Paul McKenna was born in a period of vague political upheaval in 1984, but after the book ended and a more recognisable political system was reverted to, he had an idea. "What if I, Paul McKenna, could latch onto the pandemic fear of fatness permeating the world and sell people some kind of new-agey bullshit to fight it with?" and so the dream was born. His first book, the humbly titled Paul McKenna's I Will Somehow Fix You, immediately rocketed him to stardom, selling over 7 copies and making the problems of over four million people suddenly vanish. However, the upheaval this caused is widely considered to be the event which gave birth to emoism, a potentially fatal disease which infected many unsuspecting individuals such as the late Queen Victoria and the classical pianist James Taylor. Paul McKenna then went into hiding for several years for "personal reasons" (which later transpired to be an erectile disfunction), only resurfacing to publish a follow-up book, Paul McKenna's Paul McKenna's I Will Somehow Fix You Director's Cut.

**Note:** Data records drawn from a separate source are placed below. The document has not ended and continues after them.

/-! ### Inputs, the star, the reels, the web -/

theorem input_setInput (x : Field) (i j : Input) (d : Debounce) :
    (x.setInput i d).input j = if inputIx j = inputIx i then d else x.input j := by
  simp only [Field.input, Field.setInput, Vector.get_eq_getElem]
  by_cases e : inputIx j = inputIx i
  · rw [if_pos e, e]; simp
  · rw [if_neg e, Vector.getElem_set_ne]
    exact fun k => e (Fin.ext k.symm)

theorem Field.inRange_setInput {x : Field} (h : x.InRange) (i : Input) {d : Debounce}
    (hd : d.run ≤ 2 ∧ (d.run = 0 ↔ d.candidate = none) ∧ (d.candidate ≠ none → d.candidate ≠ d.accepted)) : (x.setInput i d).InRange := by
  refine ⟨fun j => ?_, h.changes, h.outputs⟩
  rw [input_setInput]
  split
  · exact hd
  · exact h.inputs j

theorem Field.inRange_enter {x : Field} (h : x.InRange) (i : Input) (l : Fin 4) : (x.enter i l).InRange := by
  obtain ⟨h1, h2, h3⟩ := h.changes
  have hadv : (x.advance.changes.map ChangeEntry.input).Nodup ∧ x.advance.snapshot ≤ 4294967295
      ∧ ∀ e ∈ x.advance.changes, 1 ≤ e.changes ∧ e.changes ≤ 255 := by
    unfold Field.advance
    split
    · refine ⟨by simpa [Function.comp_def] using h1, by simp, fun e he => ?_⟩
      obtain ⟨y, hy, rfl⟩ := List.mem_map.1 he
      exact h3 y hy
    · exact ⟨h1, by show x.snapshot + 1 ≤ _; omega, h3⟩
  have hin : x.advance.inputs = x.inputs := by unfold Field.advance; split <;> rfl
  have hpa : x.advance.paster = x.paster ∧ x.advance.knife = x.knife ∧ x.advance.brake = x.brake := by
    unfold Field.advance; split <;> exact ⟨rfl, rfl, rfl⟩
  obtain ⟨k1, k2, k3⟩ := hadv
  refine ⟨fun j => ?_, ⟨?_, k2, fun e he => ?_⟩, ?_⟩
  · have : (x.enter i l).input j = x.input j := by simp [Field.enter, Field.input, hin]
    rw [this]; exact h.inputs j
  · simp only [Field.enter, List.map_append, List.map_cons, List.map_nil]
    refine List.Nodup.append (k1.sublist (List.Sublist.map _ List.filter_sublist)) (by simp) ?_
    simp only [List.disjoint_singleton, nextEntry]
    intro hm
    obtain ⟨y, hy, e⟩ := List.mem_map.1 hm
    have := (List.mem_filter.1 hy).2
    simp [e] at this
  · simp only [Field.enter, List.mem_append, List.mem_singleton] at he
    rcases he with he | rfl
    · exact k3 e (List.mem_filter.1 he).1
    · simp only [nextEntry]
      split <;> omega
  · show ∀ a ∈ [x.advance.paster, x.advance.knife, x.advance.brake], _
    rw [hpa.1, hpa.2.1, hpa.2.2]; exact h.outputs

theorem inRange_acceptInput {s : State} (h : s.InRange) (st : StandIx) (i : Input) (l : Fin 4) : (acceptInput st i l s).InRange := by
  unfold acceptInput
  refine inRange_modField h st _ (fun k => ?_)
  have h1 := Field.inRange_setInput k i (d := { accepted := some l, candidate := none, run := 0 }) (by simp)
  dsimp only
  split
  · exact Field.inRange_enter h1 i l
  · exact h1

theorem inRange_settleIndex {s : State} (h : s.InRange) (st : StandIx) (i : Input) : (settleIndex st i s).InRange := by
  unfold settleIndex
  split
  · exact inRange_updateIndexReq h st
  · exact h

theorem Debounce.inRange_take {d : Debounce} (h : d.run ≤ 2 ∧ (d.run = 0 ↔ d.candidate = none) ∧ (d.candidate ≠ none → d.candidate ≠ d.accepted))
    (l : Fin 4) : (d.take l).1.run ≤ 2 ∧ ((d.take l).1.run = 0 ↔ (d.take l).1.candidate = none)
      ∧ ((d.take l).1.candidate ≠ none → (d.take l).1.candidate ≠ (d.take l).1.accepted) := by
  obtain ⟨h1, h2, h3⟩ := h
  unfold Debounce.take
  split
  · simp
  · rename_i ha
    split
    · rename_i hc
      split
      · simp
      · refine ⟨by show d.run + 1 ≤ 2; omega, by simp [hc], h3⟩
    · refine ⟨by simp, by simp, fun _ e => ha ?_⟩
      exact e.symm

theorem inRange_sampleInput {s : State} (h : s.InRange) (st : StandIx) (i : Input) (l : Fin 4) : (sampleInput st i l s).InRange := by
  unfold sampleInput
  dsimp only
  split
  · split
    · exact inRange_handed (inRange_acceptInput h st i l) st _
    · exact inRange_settleIndex (inRange_acceptInput h st i l) st i
  · exact inRange_modField h st _ (fun k => Field.inRange_setInput k i (Debounce.inRange_take (k.inputs i) l))

theorem inRange_takeChange {s : State} (h : s.InRange) (st : StandIx) (i : Input) (l : Fin 4) {f : State → State}
    (hf : ∀ s : State, s.InRange → (f s).InRange) : (takeChange st i l f s).InRange := by
  unfold takeChange
  dsimp only
  split
  · split
    · exact hf _ (inRange_handed h st _)
    · exact h
  · split
    · exact h
    · split
      · exact hf _ (inRange_acceptInput h st i l)
      · exact inRange_settleIndex (inRange_acceptInput h st i l) st i

theorem inRange_departure {s : State} (h : s.InRange) (st : StandIx) : (departure st s).InRange := by
  unfold departure
  (repeat' split) <;> first
    | exact inRange_giveUp (inRange_raise h st _ _) st _ _ _
    | exact inRange_raise h st _ _
    | exact h

theorem inRange_settling {s : State} (h : s.InRange) (st : StandIx) (j : Arm) : (settling st j s).InRange := by
  have h1 := fun n => inRange_standEnd h st n .indexed
  have h2 := fun n => inRange_standEnd (inRange_raise h st .starMoved (none, none)) st n .starSettledElsewhere
  unfold settling
  split
  · exact h
  · split
    · split
      · exact h1 _
      · exact h2 _
    · exact h

theorem inRange_starTaken {s : State} (h : s.InRange) (st : StandIx) (code : Fin 4) : (starTaken st code s).InRange := by
  have h1 : (setStar st (starOf code) s).InRange := by
    unfold setStar
    refine inRange_modStand_same h st _ ?_
    intro _; exact ⟨rfl, rfl, rfl, rfl, rfl, rfl, rfl⟩
  unfold starTaken
  dsimp only
  split
  · exact inRange_handOn (inRange_settling (inRange_departure h1 st) st _) st _
  · exact inRange_handOn (inRange_departure h1 st) st _
  · exact inRange_handOn (inRange_settling h1 st _) st _
  · exact inRange_handOn (inRange_settling h1 st _) st _
  all_goals exact h1

theorem inRange_loseReserved {s : State} (h : s.InRange) (st : StandIx) (k : Nat) : (loseReserved st k s).InRange := by
  have h1 := inRange_raise h st .reelLost (none, none)
  unfold loseReserved
  dsimp only
  (repeat' split) <;> first
    | exact h1
    | exact inRange_handOn (inRange_modReel (inRange_giveUp h1 st _ _ _) _ _) st _

theorem inRange_reelLost {s : State} (h : s.InRange) (st : StandIx) (a : Arm) : (reelLost st a s).InRange := by
  unfold reelLost
  (repeat' split) <;> first
    | exact h
    | exact inRange_loseReserved h st _
    | exact inRange_raise h st _ _
    | exact inRange_handOn (inRange_modReel h _ _) st _

theorem inRange_webLost {s : State} (h : s.InRange) (st : StandIx) : (webLost st s).InRange := by
  have h1 : (purgeStand st ((raise st .webBreak s).modSeq st (fun q => { q with webBroken := true }))).InRange :=
    inRange_purge (inRange_modSeq (inRange_raise h st _ _) st _ rfl) _
  have h2 : (webBreak st s).InRange := by
    unfold webBreak
    dsimp only
    (repeat' split) <;> first
      | exact h1
      | exact inRange_handOn (inRange_giveUp h1 st _ _ _) st _
      | exact inRange_failPaste (inRange_setCause h1 _ _) st _ _
  unfold webLost
  (repeat' split) <;> first
    | exact inRange_notCarried h st _ _
    | exact h2

/-! ### Arming, the grant, acknowledgement, RESET STAND -/

theorem inRange_chainBlocked {s : State} (h : s.InRange) (st : StandIx) : (chainBlocked st s).InRange := by
  unfold chainBlocked
  split
  · exact h
  · exact inRange_modSeq (inRange_raise h st _ _) st _ rfl

theorem inRange_grant {s : State} (h : s.InRange) (f : FolderIx) (e : WaitEntry) : (grant f e s).InRange := by
  have h1 := inRange_modFolder h f (fun F => { F with slot := some { splice := e.splice, stand := e.stand } }) (fun k => k)
  unfold grant
  dsimp only
  refine inRange_modWork (inRange_setSpliceState (inRange_leaveWaits h1 f _) _ _) _ _ ?_
  intro w k
  exact ⟨k.1, Nat.zero_le _⟩

theorem inRange_evaluateGrant {s : State} (h : s.InRange) (f : FolderIx) : (evaluateGrant f s).InRange := by
  unfold evaluateGrant
  split
  · exact h
  · split
    · exact inRange_grant h f _
    · exact h

end Sys2Proof.Machine
end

The cover image of the overwhelmingly successful book Paul McKenna's I Will Teach You To Tango And Then Pull If You're A Sad, Insecure Middle Aged Man. The book was bought mainly by sad, insecure, middle aged men.


Acting Career[edit]

Paul McKenna also pursued a morbidly successful acting career. The first role he ever played was in Star Wars, in which he played the role of Paul McKenna. Over the next few years he acted both in stage shows such as Paul McKenna's Shakespeare's Hamlet and Paul McKenna's Damn Yankees, as well as novels such as Paul McKenna's Benjamin Franklin: The Autobiography and Paul McKenna's Mary Shelley's Frankenstein. His most celebrated performance was in the movie adaptation of Paul McKenna's Oscar Wilde, in he played the role of Stephen Fry. Perhaps his most controversial role was the role of Paul McKenna in Paul McKenna's Paul McKenna, featuring a cameo by Stephen Fry played by Paul McKenna.

Other Achievements[edit]

In a bid to become some sort of half-baked magician, Paul McKenna then proceeded to shoot himself in the head with a loaded pistol, in a frankly pathetic imitation of something some other half-baked magician once did. Fortunately, although the bullet entered his brain (where it remains to this day, making him unable to experience any kind of bodily sensation), Paul McKenna survived with only moderate bruising and extreme brain damage. Later that year he produced a series of short arthouse films such as Paul McKenna's Magic Monocle and Paul McKenna's Penis. He also produced a series of shameless ripoffs of other things which he pretended were his own inventions such as Paul McKenna's Carol Vorderman's SuDuko and Paul McKenna's Bobby Charlton's Winning Goal.

Marriage[edit]

Paul McKenna eventually found his soulmate in the equally moribund Carol Vorderman. They found they had many hobbies in common, such as writing self-help books for the insecure masses and putting free faeces in the Sunday Times. A short while later he published his final work, Paul McKenna's Paul McKenna's Paul McKenna's I Will Somehow Fix You Directors Cut of the Directors Cut by Paul McKenna. The pair then gave birth to some disgusting sproglets before eloping to Brighton, England, where they probably live to this day, although to be honest no one really gives a shit.